Or any other map feature?

Marjorie Taylor Greene, hardly one of the sharpest knives in the Congressional drawer, introduced the bill that makes a federal law out of President Trump’s executive order renaming the Gulf of Mexico the Gulf of America.

The House of Representatives reportedly is going to vote on it soon. Whether there are enough worshipful Republicans to pass the bill is uncertain. The House can lose only four GOP votes for the bill to fail. One GOPer already has announced he’s a “no” vote.

Republican Congressman Don Bacon of Nebraska is spot-on in calling the whole thing “juvenile” and told CNN, “We’re the United States of America. We’re not Kaiser Wilhelm’s Germany or Napoleon’s France…We’re better than this. It sounds like a sophomore thing to do.”

What’s worse is this: the bill tells Interior Secretary Doug Burgum, to update a database of the geographic features in the 50 states. We can imagine how that will go.
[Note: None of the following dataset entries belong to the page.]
/-- The storage whose code a read of `n` bytes at a place checks: whole doublewords, or whole blocks of tier-1 DRAM (R350). -/
def codeUnit (key : Nat) : Nat := if keyRegion key = 0 then 64 else 8
/-- `n` bytes at a place are read. -/
def State.inspect (s : State) (key n : Nat) : State :=
  if protectedKey key then
    let u := codeUnit key
    (s.flaws.filter (fun x => decide (key / u * u < 8 * x.1 + 8) && decide (8 * x.1 < (key + n + u - 1) / u * u))).foldl
      (fun s x => s.meetFlaw x.1) s
  else s

/-- The storage that a walk for a virtual address reads is met (R350). -/
def State.meetWalk (s : State) (root va : Nat) : State :=
  if s.flaws.isEmpty then s else (walkWords s root va).foldl (fun s a => if tier1Size < a + 8 then s else s.inspect (keyTier1 a) 8) s
/-- The storage that the walk of an address of cell `p` reads, where its station has no translation of it. -/
def State.meetAddr (s : State) (p : Nat) (a : Addr) : State :=
  if s.flaws.isEmpty || spaceOf a != 8 then s
  else
    let va := a.toNat % 2 ^ 48
    if (s.croft (siteOf p)).tlb.any (fun t => decide (t.root = s.troot p) && decide (t.vpn = va / 2 ^ pageBits t.level)) then s
    else s.meetWalk (s.troot p) va

/-- A write of whole doublewords leaves no error in them. -/
def State.renew (s : State) (key n : Nat) : State :=
  { s with flaws := s.flaws.filter (fun x => !(decide (key ≤ 8 * x.1) && decide (8 * x.1 + 8 ≤ key + n))) }

/-- `n` bytes are written at a place (R142, R350): a doubleword that the write covers in part is read first, and no error is left in one
that it covers whole. -/
def State.meetWrite (s : State) (key n : Nat) : State :=
  if s.flaws.isEmpty then s
  else
    let part := (dwords key n).filter (fun d => !(decide (key ≤ 8 * d) && decide (8 * d + 8 ≤ key + n)))
    (part.foldl (fun s d => s.inspect (8 * d) 8) s).renew key n

/-- An access meets the storage at a place (R142, R350): a narrow store reads it first. -/
def State.meet (s : State) (op : AccOp) (key n : Nat) : State :=
  match op with
  | .store _ => if n < 8 then s.inspect key n else s.renew key n
  | _ => s.inspect key n

/-- A request on CXL.cache (R325). -/
def State.cacheReq (s : State) (kind : CacheKind) (key n : Nat) : State :=
  { s with pkg := { s.pkg with cacheReqs := s.pkg.cacheReqs ++ [{ kind := kind, addr := keyLow key, n := n }] } }

/-- A report about an access of a source: its cell, and its node where it is one. -/
def State.reportSrc (s : State) (src : Src) (c : Cause) (detail : BitVec 16) (va : Addr) : State :=
  match src with
  | .node p i gen => s.reportCell p c detail va (nidOf (s.cell p).lcell i gen)
  | .engine site e => s.reportCell (4 * site + e) c detail va
  | .host => s.reportTo 0 { cause := c, tcause := tcauseWord c detail, taddr := va }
Probably at some time during your school years, you took a geography course.  Welcome to today’s expansion of that subject.  We call it Trumpography.

If Trump really wants to be king of his world, there are ample opportunities for him to order the renaming of all kinds of places. He already has decided he can meddle in the Arab world by having this country call the present Persian Gulf the Gulf of Arabia, an idea that is beyond ludicrous.

This means that all of our military people who thought they had fought the Persian Gulf War fought the Gulf of Arabia War.  What’s next? Renaming Omaha Beach—oh, wait, that’s already an American name. There are about two dozen communities in this country named Paris, a French word. Wee shouldn’t have American towns maned for a French City. He needs to start calling Paris, France; Springfield, France.

Perhaps it will occur to him or to other sharp knives in the administration that there should be a penalty for Canada not jumping at the chance to be our 51st state.   Goodbye Lake Ontario.  Hello Lake Trump!

And the Canadian River!!! We cannot have a major river that flows more than 16-hundred miles from the Sangre de Cristo Mountains to its junction with the Arkansas (Are-Kansas, is how it’s pronounced by the way) with that name.  Call Doug to update that feature that flows through states 38, 47, 28, and 46.  Since Russia already has first dibs on Don as the name for a river, perhaps this one can be the Donjr River.

Toronto, Ohio has to become—oh, I don’t know—Eric, Ohio. It would be only the second place in the whole world named Eric. The other is in Turkey. There is an Erik, Oklahoma on old Highway 66 that was the boyhood home of country singers Roger Miller and Sheb Wooley. When we were there several years ago I think it was called EAR-ick.

If he has his undies in a knot about Doug Ford, the uppity premier of Ontario, he could order seven cities in the states of Iowa, Kansas, Kentucky, Mississippi, Montana, Tennessee, and Washington to change their names from Ford to some of his better appointees or political lackeys:

Gaetz, Iowa; Stephenmiller, Kansas; Musk, Kentucky; Habba, Mississippi; Giuliani, Montana; Lindell, Tennessee; Ephshteyn, Washington.

And in terms of Ontario: Towns in Montana and New  York, will have to give up names of Ontario cities Hamilton and Kingston.  Hello Lara, New York and Melania, Montana. Quebec, Louisiana will become Ivanka, Louisiana.  Winnipeg Kentucky can be Barron; Victoria, BC will be Tifany BC; Halifax, North Carolina will be re-christened Hegseth, NC; and Edmonton, Kentucky can become EdMartin, Kentucky.

An interesting situation exists near Buffalo, New York.  Famous waterfalls.  And since Trump is good at renaming entire bodies of water although our country occupies only a small part of the whole thing, he should insist that the American Falls be extended and the Niagara Falls also become the American Falls.

Do unto Canada what has been done unto Mexico.

If he can rename the Gulf of Mexico, there’s nothing to keep him from renaming every other place on earth. Nothing is safe. He’s so fixated on Mars, he should rename it Deejaytee, a subtle reference to his initials.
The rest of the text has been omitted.